The total number who have already lost their coverage is about two million, a number that Democrats have tried hard to downplay. Though two million is certainly a minority in a country with a population of about 315 million, that’s still more than the individual populations of fourteen states and the District of Columbia. And that’s just in the first month of (almost) full implementation. The future forebodes more.

President Obama was unequivocal and repetitious in his assurances that anyone who wanted to stick with their current plan would be allowed to do so. In an odd turn of events, an actual journalist posed an actual question about this to Press Secretary Jay Carney. I must admit that I was shocked, though less so when I found out that it was Ed Henry, a Fox News reporter. No wonder liberals want him excluded from the press pool.

 … “No matter how we reform health care, we will keep this promise to the American people,” said the President. “…If you like your health care plan, you will be able to keep your health care plan. Period. No one will take that away. No matter what.”

 … What the government has done is essentially outlawed bare-bones plans that served many people well because they did only what insurance is supposed to do—provide care in case of catastrophic injury or illness. He essentially mandated “Cadillac health plans” when what many people wanted was a trusty old Chevy. As if people couldn’t have bought the Cadillac plans before, of their own volition.

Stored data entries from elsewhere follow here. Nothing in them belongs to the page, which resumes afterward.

/-- A remote result of a thread, its request sent; to a peer that is not live it fails at once (R420). -/
def State.askRemote (s : State) (st : Stream) (t : Nat) (sb : BitVec 3) (peer : Nat) (ext : LoadExt) (dst : Nat) (atomic : Bool)
    (msg : Word → Word → Msg) : State :=
  let tag := nw s.dev.nextId
  let cg := s.ctxgen (((s.group? st.grp).map fun g => g.ctx).getD 0)
  let (id, s) := s.addResult st.grp t (some sb.toNat) st.unit (.remote peer tag ext dst atomic) false
  if s.peerLive peer then
    (s.send peer (msg cg tag)).updGroup st.grp fun g => if atomic then { g with remote := g.remote + 1 } else g
  else s.updPending id fun p => { (p.meet 0x60#8 0) with ready := true }

/-- `RLD` for one thread. -/
def State.rldThread (s : State) (st : Stream) (t : Nat) (th : Thread) (d : VReg) (base : Opnd) (x : BitVec 6) (sb : BitVec 3)
    (ext : LoadExt) : SRes :=
  match s.group? st.grp with
  | none => .ok s
  | some g =>
    match s.checkAccess g t (addrM g th base x st.imm ext.size) ext.size .rld with
    | .out r => r
    | .ok s e wa =>
      if !s.hasRoom st.grp sb.toNat then .stop s
      else .ok (s.askRemote st t sb e.peer ext d.toNat false fun cg tag => .read cg tag wa ext.size)

/-- `RST` for one thread; it enters no store queue (R419). -/
def State.rstThread (s : State) (st : Stream) (t : Nat) (th : Thread) (d base : Opnd) (x : BitVec 6) (size : Nat) : SRes :=
  if th.helper then .ok s
  else match s.group? st.grp with
    | none => .ok s
    | some g =>
      match s.checkAccess g t (addrM g th base x st.imm size) size .rst with
      | .out r => r
      | .ok s e wa =>
        if s.peerLive e.peer then
          .ok ((s.sendWrite e.peer (s.ctxgen g.ctx) wa (bytesOf (rdN g th d (size / 4))) (.rst st.grp t st.unit)).updGroup st.grp
            fun g => { g with remote := g.remote + 1 })
        else .ok (s.addAsync st.grp t ⟨0x60#8, 0#10, st.unit, 0#64⟩)

/-- `RATOM` for one thread: operation `op` of the message, its operand and compare value from d. -/
def State.ratomThread (s : State) (st : Stream) (t : Nat) (th : Thread) (d : VReg) (base : Opnd) (x : BitVec 6) (sb : BitVec 3)
    (op : Nat) : SRes :=
  if th.helper then .ok s
  else match s.group? st.grp with
    | none => .ok s
    | some g =>
      let size := (atomMsgOp op).size
      match s.checkAccess g t (addrM g th base x st.imm size) size .ratom with
      | .out r => r
      | .ok s e wa =>
        if !s.hasRoom st.grp sb.toNat then .stop s
        else
          let lo := rd64 g th (.v d)
          let hi := rd64 g th (.v (d + 2#6))
          let operand := if op = 0 then lo &&& 0xFFFFFFFF#64 else if op = 3 then hi else lo
          .ok (s.askRemote st t sb e.peer (if op = 0 then .b32 else .b64) d.toNat true
            fun cg tag => .atomic cg tag wa op operand (if op = 3 then lo else 0#64))

/-- `RLD_B32` (R418). -/
def execRldB32 (sb : BitVec 3) (d : VReg) (base : Opnd) (x : BitVec 6) (s : State) : Host.Outcome State Fault Refusal :=
  s.perThread fun st s t th => s.rldThread st t th d base x sb .b32

/-- `RLD_B64` (R418). -/
def execRldB64 (sb : BitVec 3) (d : VReg) (base : Opnd) (x : BitVec 6) (s : State) : Host.Outcome State Fault Refusal :=
  s.perThread fun st s t th => s.rldThread st t th d base x sb .b64

/-- `RLD_B128` (R418). -/
def execRldB128 (sb : BitVec 3) (d : VReg) (base : Opnd) (x : BitVec 6) (s : State) : Host.Outcome State Fault Refusal :=
  s.perThread fun st s t th => s.rldThread st t th d base x sb .b128

/-- `RST_B32` (R418, R419). -/
def execRstB32 (d : Opnd) (base : Opnd) (x : BitVec 6) (s : State) : Host.Outcome State Fault Refusal :=
  s.perThread fun st s t th => s.rstThread st t th d base x 4

/-- `RST_B64` (R418, R419). -/
def execRstB64 (d : Opnd) (base : Opnd) (x : BitVec 6) (s : State) : Host.Outcome State Fault Refusal :=
  s.perThread fun st s t th => s.rstThread st t th d base x 8

/-- `RST_B128` (R418, R419). -/
def execRstB128 (d : Opnd) (base : Opnd) (x : BitVec 6) (s : State) : Host.Outcome State Fault Refusal :=
  s.perThread fun st s t th => s.rstThread st t th d base x 16

/-- `RATOM_ADD_S32` (R418, R419). -/
def execRatomAddS32 (sb : BitVec 3) (d : VReg) (base : Opnd) (x : BitVec 6) (s : State) : Host.Outcome State Fault Refusal :=
  s.perThread fun st s t th => s.ratomThread st t th d base x sb 0

/-- `RATOM_ADD_S64` (R418, R419). -/
def execRatomAddS64 (sb : BitVec 3) (d : VReg) (base : Opnd) (x : BitVec 6) (s : State) : Host.Outcome State Fault Refusal :=
  s.perThread fun st s t th => s.ratomThread st t th d base x sb 1

/-- `RATOM_EXCH_B64` (R418, R419). -/
def execRatomExchB64 (sb : BitVec 3) (d : VReg) (base : Opnd) (x : BitVec 6) (s : State) : Host.Outcome State Fault Refusal :=
  s.perThread fun st s t th => s.ratomThread st t th d base x sb 2

/-- `RATOM_CAS_B64` (R418, R419). -/
def execRatomCasB64 (sb : BitVec 3) (d : VReg) (base : Opnd) (x : BitVec 6) (s : State) : Host.Outcome State Fault Refusal :=
  s.perThread fun st s t th => s.ratomThread st t th d base x sb 3

end Sys2Proof.Machine
end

 … You can keep your Chevy as long as it’s a Cadillac.

It’s more than a little strange that, in all of the many instances in which the president and others made the identical promise, they never managed to include that caveat. They were clear. No one would lose their plan. No one.

 … So rest easy tonight. The Ministry of Truth says everything’s gonna be all right. The site continues: “Scary chain emails and videos are starting to percolate on the internet, breathlessly claiming, for example, to ‘uncover’ the truth about the President’s health insurance reform positions.” The page asserts that conservative critics who claimed that Obamacare would mean the end of their plans are dead wrong. Because the president said he wouldn’t do that.

Bam! Debunked, sucka!

The website has further instructions for good Obamabots. “As part of our effort to push back on the misinformation about health insurance reform, we’ve launched Whitehouse.gov/realitycheck. It’s full of videos and tools you can use to share the facts with your friends and family.”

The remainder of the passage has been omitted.